Reproduce every record precisely, leaving no line out.

[Opening EXTRACTED INFORMATION section]

/-- Give read data to whoever waits for it. -/
def deliver (a : Nat) (src : HbmSrc) (data : List Byte) (poison : Bool) (s : State) : State :=
  match src with
  | .fill t col la q => setMiss t col ((missOf s t col).map (fun m =>
      if m.la = la then { m with quarters := m.quarters ++ [(q, data, poison)] } else m)) s
  | .fineFill t lf sec => s.onLoft (fun x => { x with
      tw := x.tw.mod t (fun w => { w with
        fineMiss := w.fineMiss.map (fun m => if m.lf = lf ∧ m.sector = sec then { m with arrived := true } else m) }) })
  | .direct id _ => answer id data (if poison then [a / 32, a / 32 + 1] else []) s
  | .adder _ _ _ _ _ => s
  | .other => s

/-- A read with the errors its wires carried: the data, and what decoding does (R235 to R238, R245). The stored block keeps its
own state unless it was rewritten as poison. -/
def readWithErrors (r : HbmReq) (err : List (Nat × Byte)) (s : State) : State × List Byte × Bool :=
  let e0 := tabGetD s.hbm.marks (r.addr / 64) []
  let s1 := setMarks r.addr (xorMarks e0 err) s
  let d := hbmData s1 r.addr
  let s2 := hbmDecodeEffects 0 r.holder (srcJob s r.src) r.addr s1
  match hbmDecode s1 r.addr with
  | .uncorrectable => (s2, d)
  | _ => (setMarks r.addr e0 s2, d)

/-- Corrections of the stacks' own code that come with a read (R235). -/
def ctrInner (stack n : Nat) (s : State) : State := ctrAdd 5 (stack * 5 + 4) n s

/-! ### Floor adders (R229, R230) -/

/-- Apply a reduction to the bytes of a block, element by element; the old bytes of each come with it. -/
def reduceBlock (op : RedOp) (ty : RedTy) (base : Nat) (ops : List LaneOp) (data : List Byte) : List Byte × List (Nat × List Byte) :=
  ops.foldl (fun acc o =>
    let old := sliceBytes acc.1 (o.addr - base) (opBytes op ty o)
    (overlay acc.1 (o.addr - base) (opResult op ty o old), acc.2 ++ [(o.lane, old)])) (data, [])

/-- A floor reduction of a block: a read and a write with nothing between, the old words going to a requester that asks for them. A
poisoned block, or one that meets a poisoned operand, is written back poisoned; an uncorrectable one is left as it is and faults the
issuing job (R230, R245). -/
def floorReduce (holder job b : Nat) (op : RedOp) (ty : RedTy) (ops : List LaneOp) (ret : Option (Nat × LoadTag)) (s : State) :
    State :=
  let l := locOf s b
  let (data, was) := hbmData s b
  let s0 := ctrAdd 2 (towerNum (homeTower s b) * 4 + 3) ops.length s
  let (new, olds) := reduceBlock op ty b ops data
  let back := fun (z : Bool) (st : State) => match ret with
    | some (id, tag) => respond id tag (olds.map (fun o => (o.1, o.2, z))) st
    | none => st
  match hbmDecode s b with
  | .uncorrectable =>
    let mc := inMcRegion s b
    let d := memDetail s evHbmUncorrectable (homeTower s b) 2 l.stack l.channel (l.pc * 64 + l.bank) 0xFF l.row 0xFFFF
      (if mc then 0 else job) holder (if mc then 8 else 1) b
    let s1 := ctrAdd 5 (l.stack * 5 + 2) 1 s0
    back true (if mc then mcRegionFault d s1 else jobFault job evHbmUncorrectable d s1)
  | .poison => back true (hbmStoreBlock b data true (ctrAdd 5 (l.stack * 5 + 3) 1 s0))
  | .clean => back was (hbmStoreBlock b new (ops.any (·.poison)) s0)
  | .corrected _ => back was (hbmStoreBlock b new (ops.any (·.poison)) (hbmDecodeEffects 0 holder job b s0))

[Closing EXTRACTED INFORMATION section]

→ **TASK OUTPUT**:
/-- Give read data to whoever waits for it. -/
def deliver (a : Nat) (src : HbmSrc) (data : List Byte) (poison : Bool) (s : State) : State :=
  match src with
  | .fill t col la q => setMiss t col ((missOf s t col).map (fun m =>
      if m.la = la then { m with quarters := m.quarters ++ [(q, data, poison)] } else m)) s
  | .fineFill t lf sec => s.onLoft (fun x => { x with
      tw := x.tw.mod t (fun w => { w with
        fineMiss := w.fineMiss.map (fun m => if m.lf = lf ∧ m.sector = sec then { m with arrived := true } else m) }) })
  | .direct id _ => answer id data (if poison then [a / 32, a / 32 + 1] else []) s
  | .adder _ _ _ _ _ => s
  | .other => s

/-- A read with the errors its wires carried: the data, and what decoding does (R235 to R238, R245). The stored block keeps its
own state unless it was rewritten as poison. -/
def readWithErrors (r : HbmReq) (err : List (Nat × Byte)) (s : State) : State × List Byte × Bool :=
  let e0 := tabGetD s.hbm.marks (r.addr / 64) []
  let s1 := setMarks r.addr (xorMarks e0 err) s
  let d := hbmData s1 r.addr
  let s2 := hbmDecodeEffects 0 r.holder (srcJob s r.src) r.addr s1
  match hbmDecode s1 r.addr with
  | .uncorrectable => (s2, d)
  | _ => (setMarks r.addr e0 s2, d)

/-- Corrections of the stacks' own code that come with a read (R235). -/
def ctrInner (stack n : Nat) (s : State) : State := ctrAdd 5 (stack * 5 + 4) n s

/-! ### Floor adders (R229, R230) -/

/-- Apply a reduction to the bytes of a block, element by element; the old bytes of each come with it. -/
def reduceBlock (op : RedOp) (ty : RedTy) (base : Nat) (ops : List LaneOp) (data : List Byte) : List Byte × List (Nat × List Byte) :=
  ops.foldl (fun acc o =>
    let old := sliceBytes acc.1 (o.addr - base) (opBytes op ty o)
    (overlay acc.1 (o.addr - base) (opResult op ty o old), acc.2 ++ [(o.lane, old)])) (data, [])

/-- A floor reduction of a block: a read and a write with nothing between, the old words going to a requester that asks for them. A
poisoned block, or one that meets a poisoned operand, is written back poisoned; an uncorrectable one is left as it is and faults the
issuing job (R230, R245). -/
def floorReduce (holder job b : Nat) (op : RedOp) (ty : RedTy) (ops : List LaneOp) (ret : Option (Nat × LoadTag)) (s : State) :
    State :=
  let l := locOf s b
  let (data, was) := hbmData s b
  let s0 := ctrAdd 2 (towerNum (homeTower s b) * 4 + 3) ops.length s
  let (new, olds) := reduceBlock op ty b ops data
  let back := fun (z : Bool) (st : State) => match ret with
    | some (id, tag) => respond id tag (olds.map (fun o => (o.1, o.2, z))) st
    | none => st
  match hbmDecode s b with
  | .uncorrectable =>
    let mc := inMcRegion s b
    let d := memDetail s evHbmUncorrectable (homeTower s b) 2 l.stack l.channel (l.pc * 64 + l.bank) 0xFF l.row 0xFFFF
      (if mc then 0 else job) holder (if mc then 8 else 1) b
    let s1 := ctrAdd 5 (l.stack * 5 + 2) 1 s0
    back true (if mc then mcRegionFault d s1 else jobFault job evHbmUncorrectable d s1)
  | .poison => back true (hbmStoreBlock b data true (ctrAdd 5 (l.stack * 5 + 3) 1 s0))
  | .clean => back was (hbmStoreBlock b new (ops.any (·.poison)) s0)
  | .corrected _ => back was (hbmStoreBlock b new (ops.any (·.poison)) (hbmDecodeEffects 0 holder job b s0))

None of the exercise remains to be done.